§ **What needs to be done**:
Keep to the lines from the one with "An operation row" through the end of the data, and write them out exactly.

● ● ● ● ●

/-! ### The common frame (R120) -/

theorem framed_of_not_running {u : UnitId} {wide : Bool} {body : State → State} {s : State}
    (h : (s.life u).mode ≠ .running) : framed u wide body s = raise .notrun s := by
  simp [framed, h]

theorem framed_of_wide {u : UnitId} {body : State → State} {s : State}
    (h : (s.life u).mode = .running) : framed u true body s = raise .illegal s := by
  simp [framed, h]

theorem framed_of_running {u : UnitId} {body : State → State} {s : State}
    (h : (s.life u).mode = .running) : framed u false body s = body s := by
  simp [framed, h]

/-- All the frame can do: refuse for the mode, refuse for the width, or run the body. -/
theorem framed_cases (u : UnitId) (wide : Bool) (body : State → State) (s : State) :
    ((s.life u).mode ≠ .running ∧ framed u wide body s = raise .notrun s)
    ∨ ((s.life u).mode = .running ∧ wide = true ∧ framed u wide body s = raise .illegal s)
    ∨ ((s.life u).mode = .running ∧ wide = false ∧ framed u wide body s = body s) := by
  by_cases h : (s.life u).mode = .running
  · cases wide
    · exact .inr (.inr ⟨h, rfl, framed_of_running h⟩)
    · exact .inr (.inl ⟨h, rfl, framed_of_wide h⟩)
  · exact .inl ⟨h, framed_of_not_running h⟩

/-! ### Raising (R281) -/

/-- Raising a sticky condition changes the flags alone. -/
theorem raise_sticky (c : Condition) (s : State) (h : ∀ u e, c ≠ .cfgerr u e) :
    raise c s = { s with flags := (raise c s).flags } := by
  cases c <;> first | rfl | exact absurd rfl (h _ _)

/-! ### Fetch -/

/-- All a fetch can do: find nothing, or take the first stimulus. -/
theorem fetch_cases (s : State) :
    (s.input = [] ∧ fetch s = none)
    ∨ ∃ x rest, s.input = x :: rest ∧ fetch s = some (x, { s with input := rest }) := by
  unfold fetch
  split
  · exact .inl ⟨by assumption, rfl⟩
  · exact .inr ⟨_, _, by assumption, rfl⟩

/-! ### Emission (R154) -/

@[simp] theorem tagFirst_nil (src : Stream) (p : Tag) : tagFirst src p [] = [] := rfl

@[simp] theorem tagFirst_cons (src : Stream) (p : Tag) (v : Data) (vs : List Data) :
    tagFirst src p (v :: vs) = { src := src, tag := p, data := v } :: tagFirst src none vs := rfl

@[simp] theorem tagFirst_length (src : Stream) (p : Tag) (vs : List Data) :
    (tagFirst src p vs).length = vs.length := by
  induction vs generalizing p with
  | nil => rfl
  | cons v vs ih => simp [ih]

/-- Every item of an emission is on its stream. -/
theorem tagFirst_src (src : Stream) (p : Tag) (vs : List Data) :
    ∀ o ∈ tagFirst src p vs, o.src = src := by
  induction vs generalizing p with
  | nil => simp
  | cons v vs ih =>
    intro o ho
    rcases List.mem_cons.mp ho with rfl | h
    · rfl
    · exact ih none o h

theorem tagFirst_none (src : Stream) (vs : List Data) :
    tagFirst src none vs = vs.map (fun v => { src := src, tag := none, data := v }) := by
  induction vs with
  | nil => rfl
  | cons v vs ih => simp [ih]

@[simp] theorem pendAfter_nil (p : Tag) : pendAfter p [] = p := rfl

@[simp] theorem pendAfter_cons (p : Tag) (v : Data) (vs : List Data) : pendAfter p (v :: vs) = none := rfl
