/-! ### Rotated halves and the Cauchy-Schwarz bound (R208) -/

/-- A sample as a complex number (R16). -/
noncomputable def sampleComplex (a : Sample) : ℂ := ⟨a.re.toInt, a.im.toInt⟩

/-- A pair of integers as a complex number. -/
noncomputable def Corr.toComplex (p : Corr) : ℂ := ⟨p.re, p.im⟩

theorem toComplex_conjMul (a b : Sample) :
    (conjMul a b).toComplex = (starRingEnd ℂ) (sampleComplex a) * sampleComplex b := by
  apply Complex.ext <;> simp [conjMul, Corr.toComplex, sampleComplex]
  ring

theorem normSq_toComplex (p : Corr) : ‖p.toComplex‖ ^ 2 = (p.normSq : ℝ) := by
  have : (p.normSq : ℝ) = (p.re : ℝ) ^ 2 + (p.im : ℝ) ^ 2 := by exact_mod_cast natCast_normSq p
  rw [Complex.sq_norm, Complex.normSq_apply, this, sq, sq]
  rfl

theorem sq_norm_sampleComplex (a : Sample) : ‖sampleComplex a‖ ^ 2 = (sampleEnergy a : ℝ) :=
  normSq_toComplex { re := a.re.toInt, im := a.im.toInt }

theorem toComplex_metricP (hist : List Sample) (L n : Nat) :
    (metricP hist L n).toComplex = ∑ k ∈ Finset.range L,
      (starRingEnd ℂ) (sampleComplex (sampleAt hist (n + k))) * sampleComplex (sampleAt hist (n + k + L)) := by
  simp only [← toComplex_conjMul]
  apply Complex.ext
  · rw [Complex.re_sum]; exact (congrArg _ (metricP_re hist L n)).trans (Int.cast_sum _ _)
  · rw [Complex.im_sum]; exact (congrArg _ (metricP_im hist L n)).trans (Int.cast_sum _ _)

/-- |P|² is at most the product of the energies of the two half windows (R208 item 4). -/
theorem normSq_metricP_le (hist : List Sample) (L n : Nat) :
    (metricP hist L n).normSq
      ≤ (∑ k ∈ Finset.range L, sampleEnergy (sampleAt hist (n + k))) * metricR hist L n := by
  let a := fun k => ‖sampleComplex (sampleAt hist (n + k))‖
  let b := fun k => ‖sampleComplex (sampleAt hist (n + k + L))‖
  have hnorm : ‖(metricP hist L n).toComplex‖ ≤ ∑ k ∈ Finset.range L, a k * b k := by
    rw [toComplex_metricP]
    exact (norm_sum_le _ _).trans_eq (Finset.sum_congr rfl fun k _ => by simp [a, b])
  have hreal : ((metricP hist L n).normSq : ℝ)
      ≤ (∑ k ∈ Finset.range L, a k ^ 2) * ∑ k ∈ Finset.range L, b k ^ 2 :=
    calc ((metricP hist L n).normSq : ℝ) = ‖(metricP hist L n).toComplex‖ ^ 2 := (normSq_toComplex _).symm
      _ ≤ (∑ k ∈ Finset.range L, a k * b k) ^ 2 := pow_le_pow_left₀ (norm_nonneg _) hnorm 2
      _ ≤ _ := Finset.sum_mul_sq_le_sq_mul_sq _ a b
  simp only [a, b, sq_norm_sampleComplex] at hreal
  rw [metricR_eq]
  exact_mod_cast hreal

/-- A sample that is another one times u + v·i, a unit, gives a term of that direction (R208 item 3). -/
theorem conjMul_of_rotated {a b : Sample} {u v : Int} (huv : u ^ 2 + v ^ 2 = 1)
    (hre : b.re.toInt = u * a.re.toInt - v * a.im.toInt)
    (him : b.im.toInt = u * a.im.toInt + v * a.re.toInt) :
    conjMul a b = { re := u * sampleEnergy b, im := v * sampleEnergy b } := by
  have henergy : (sampleEnergy b : Int) = a.re.toInt ^ 2 + a.im.toInt ^ 2 := by
    rw [natCast_sampleEnergy, hre, him]
    linear_combination (a.re.toInt ^ 2 + a.im.toInt ^ 2) * huv
  rw [henergy, conjMul, hre, him, Corr.mk.injEq]
  constructor <;> ring

theorem metricP_of_rotated {hist : List Sample} {L n : Nat} (u v : Int) (huv : u ^ 2 + v ^ 2 = 1)
    (h : ∀ k, k < L →
      (sampleAt hist (n + k + L)).re.toInt
        = u * (sampleAt hist (n + k)).re.toInt - v * (sampleAt hist (n + k)).im.toInt
      ∧ (sampleAt hist (n + k + L)).im.toInt
        = u * (sampleAt hist (n + k)).im.toInt + v * (sampleAt hist (n + k)).re.toInt) :
    metricP hist L n = { re := u * metricR hist L n, im := v * metricR hist L n } :=
  metricP_eq_of_terms u v fun k hk => conjMul_of_rotated huv (h k hk).1 (h k hk).2

/-- Settles O48: the four rotations are those by 1, i, -1 and -i. -/
theorem metricOfRotatedHalves : Obligations.MetricOfRotatedHalves := by
  intro hist L n r p e first
  refine ⟨fun h => ?_, fun h => ?_, fun h => ?_, fun h => ?_, normSq_metricP_le hist L n⟩
  · exact (metricP_of_rotated 1 0 rfl fun k hk => by simpa using h k hk).trans (by simp [e])
  · exact (metricP_of_rotated 0 1 rfl fun k hk => by simpa using h k hk).trans (by simp [e])
  · exact (metricP_of_rotated (-1) 0 rfl fun k hk => by simpa using h k hk).trans (by simp [e])
  · exact (metricP_of_rotated 0 (-1) rfl fun k hk => by simpa using h k hk).trans (by simp [e])

/-! ### The angle (R229) -/

theorem atan2Axis_eq_none {y x : Int} (hy : y ≠ 0) (hx : x ≠ 0) : Config.atan2Axis y x = none := by
  simp [Config.atan2Axis, hy, hx]

/-- ATAN2Q is its free function everywhere: the contract fixes that one on the axes too. -/
theorem atan2Q_eq (y x : Int) : atan2Q y x = Config.atan2QFn.1 y x := by
  cases h : Config.atan2Axis y x with
  | none => exact atan2Q_of_none h
  | some v => rw [atan2Q_of_axis h, Config.atan2QFn_contract.exact y x v h]

theorem atan2Q_range (y x : Int) : -2 ^ 30 ≤ atan2Q y x ∧ atan2Q y x ≤ 2 ^ 30 := by
  rw [atan2Q_eq]
  exact Config.atan2QFn_contract.range y x

/-- Settles O49. -/
theorem angleMeetsContract : Obligations.AngleMeetsContract := by
  refine ⟨atan2Q_range, atan2Q_of_axis rfl, fun x hx => ?_, fun y hy => ?_, fun x hx => ?_, fun y hy => ?_,
    fun y x hy hx => ?_⟩
  · exact atan2Q_of_axis (by simp [Config.atan2Axis, hx.le])
  · exact atan2Q_of_axis (by simp [Config.atan2Axis, hy, hy.ne'])
  · exact atan2Q_of_axis (by simp [Config.atan2Axis, hx])
  · exact atan2Q_of_axis (by simp [Config.atan2Axis, hy.ne, hy.not_gt])
  · rw [atan2Q_eq]
    exact_mod_cast Config.atan2QFn_contract.offAxes y x (atan2Axis_eq_none hy hx)

end Sys2Proof.Machine
end

section
/-! The proofs of the family 44_schmidl_cox.md about one pass of the gate (R216 to R219, R221 to R227) and
about the frame's geometry (R201, R226): one equation for each case of a pass (the lemmas `Scg.pass_of_…`),
and what R224 does with a sample of a frame (`frameItem`, `ScgCfg.gateAt_eq`). -/

namespace Sys2Proof.Machine

/-! ### The registers of a RUNNING gate (R114, R201) -/

/-- What COMMIT has checked of SCG's registers. -/
structure ScgCfg.Legal (c : ScgCfg) : Prop where
  fftLen_pos : 0 < c.fftLen.toNat
  fftLen_le : c.fftLen.toNat ≤ 4096
  cpLen_pos : 0 < c.cpLen.toNat
  nsym_pos : 0 < c.nsym.toNat
  maxRun_pos : 0 < c.maxRun.toNat
  maxRun_le : c.maxRun.toNat ≤ c.fftLen.toNat

theorem ScgCfg.legal_of_check {c : ScgCfg} (h : c.check = .noError) : c.Legal := by
  rw [ScgCfg.check_eq] at h
  split_ifs at h
  constructor <;> omega

theorem LifeInv.scgLegal {s : State} (h : LifeInv s) (hm : s.scg.life.mode = .running) :
    s.scg.cfg.Legal := by
  obtain ⟨-, hcheck⟩ := LifeInv.running h (u := .scg) hm
  exact ScgCfg.legal_of_check hcheck

theorem ScgCfg.two_mul_half_le (c : ScgCfg) : 2 * c.half ≤ c.fftLen.toNat :=
  Nat.mul_div_le _ 2
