-- ==== Sys2Proof/Decode.lean ====
section
/-! DEFINITION. Decoding a port word to an instruction, total and rejecting by name, then the encoder written from
the same tables (spec/30_encoding.md R75 for command codes, R66 for packet types), then the opcode table's words. -/

namespace Sys2Proof

/-- Why a port word is no instruction. Each is a transaction R75 does not have (notes/assumptions/9.md). -/
inductive DecodeError where
  /-- RESET or READ with an operand: R75 gives them none. -/
  | operandNotEmpty
  /-- A byte-sequence operand with an element outside 0..255. -/
  | operandNotByte
  /-- A payload of more than 62 bytes: no frame carries it (R64). -/
  | payloadTooLong
  deriving DecidableEq, Repr

/-- An operand element read as a byte, if it is one (R10: a byte is 0..255). -/
def byteOfInt (v : Int) : Option Byte :=
  if 0 ≤ v ∧ v < 256 then some (BitVec.ofNat 8 v.toNat) else none

/-- An operand read as a byte sequence, if every element is a byte. -/
def bytesOfOperand : List Int → Option (List Byte)
  | [] => some []
  | v :: vs =>
    match byteOfInt v, bytesOfOperand vs with
    | some b, some bs => some (b :: bs)
    | _, _ => none

/-- A byte sequence as an operand: its elements' values in order. -/
def operandOfBytes (bytes : List Byte) : List Int :=
  bytes.map fun b => (b.toNat : Int)

/-- An operation whose operand is a byte sequence. -/
def withBytes (f : List Byte → Instr) (operand : List Int) : Except DecodeError Instr :=
  match bytesOfOperand operand with
  | some bytes => .ok (f bytes)
  | none => .error .operandNotByte

/-- An operation without operand. -/
def withNothing (i : Instr) : List Int → Except DecodeError Instr
  | [] => .ok i
  | _ :: _ => .error .operandNotEmpty

/-- Format "operation": the command codes of R75. -/
def decodeOperation (code : CommandCode) (operand : List Int) : Except DecodeError Instr :=
  match code.toNat with
  | 0b000 => withNothing .reset operand
  | 0b001 => withBytes .checksum operand
  | 0b010 => .ok (.encode operand)
  | 0b011 => withBytes .feed operand
  | 0b100 => withBytes .parse operand
  | 0b101 => withBytes .receive operand
  | 0b110 => withNothing .read operand
  | _ => .ok (.reserved111 operand)

/-- Format "packet_type": the type bytes of R66; the four rows with a value take precedence over TYPE_OTHER. -/
def decodePacketType (type : Byte) (payload : List Byte) : Except DecodeError Instr :=
  if payloadFits payload then
    .ok (if type = Machine.tLs then .typeLinkStatistics payload
      else if type = Machine.tBat then .typeBatterySensor payload
      else if type = Machine.tGps then .typeGps payload
      else if type = Machine.tRc then .typeRcChannelsPacked payload
      else .typeOther type payload)
  else .error .payloadTooLong

/-- The decoder, total on every port word. -/
def decode : PortWord → Except DecodeError Instr
  | .operation code operand => decodeOperation code operand
  | .packetType type payload => decodePacketType type payload

/-- The port word of an instruction, from the same tables (R75, R66). -/
def encode : Instr → PortWord
  | .reset => .operation 0b000 []
  | .checksum bytes => .operation 0b001 (operandOfBytes bytes)
  | .encode channels => .operation 0b010 channels
  | .feed chunk => .operation 0b011 (operandOfBytes chunk)
  | .parse frame => .operation 0b100 (operandOfBytes frame)
  | .receive chunk => .operation 0b101 (operandOfBytes chunk)
  | .read => .operation 0b110 []
  | .reserved111 operand => .operation 0b111 operand
  | .typeLinkStatistics payload => .packetType 0x14 payload
  | .typeBatterySensor payload => .packetType 0x08 payload
  | .typeGps payload => .packetType 0x02 payload
  | .typeRcChannelsPacked payload => .packetType 0x16 payload
  | .typeOther type payload => .packetType type payload

/-- The port word of a table word `w` of `nbits` bits, numbered as spec/opcode_table.json numbers them.
An operation row has bits 2:0 alone and no operand words, so an 8-bit word below 8 is a command code with an empty
operand; every other word is a type byte in bits 7:0 with its further bytes as payload.
DESIGN CHOICE (notes/assumptions/3.md): the two code spaces overlap at 0..7, and an 8-bit word there is read as a
command code. -/
def tableWord (nbits w : Nat) : PortWord :=
  if nbits ≤ 8 ∧ w < 8 then .operation (BitVec.ofNat 3 w) []
  else .packetType (BitVec.ofNat 8 w)
    ((List.range (nbits / 8 - 1)).map fun k => BitVec.ofNat 8 (w >>> (8 * (k + 1))))

/-- The instruction the decoder reads from a table word. -/
def decodeTableWord (nbits w : Nat) : Option Instr :=
  match decode (tableWord nbits w) with
  | .ok i => some i
  | .error _ => none

end Sys2Proof
end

● ● ● ● ●

§ **Exercise answer**:
An operation row has bits 2:0 alone and no operand words, so an 8-bit word below 8 is a command code with an empty
operand; every other word is a type byte in bits 7:0 with its further bytes as payload.
DESIGN CHOICE (notes/assumptions/3.md): the two code spaces overlap at 0..7, and an 8-bit word there is read as a
command code. -/
def tableWord (nbits w : Nat) : PortWord :=
  if nbits ≤ 8 ∧ w < 8 then .operation (BitVec.ofNat 3 w) []
  else .packetType (BitVec.ofNat 8 w)
    ((List.range (nbits / 8 - 1)).map fun k => BitVec.ofNat 8 (w >>> (8 * (k + 1))))

/-- The instruction the decoder reads from a table word. -/
def decodeTableWord (nbits w : Nat) : Option Instr :=
  match decode (tableWord nbits w) with
  | .ok i => some i
  | .error _ => none

end Sys2Proof
end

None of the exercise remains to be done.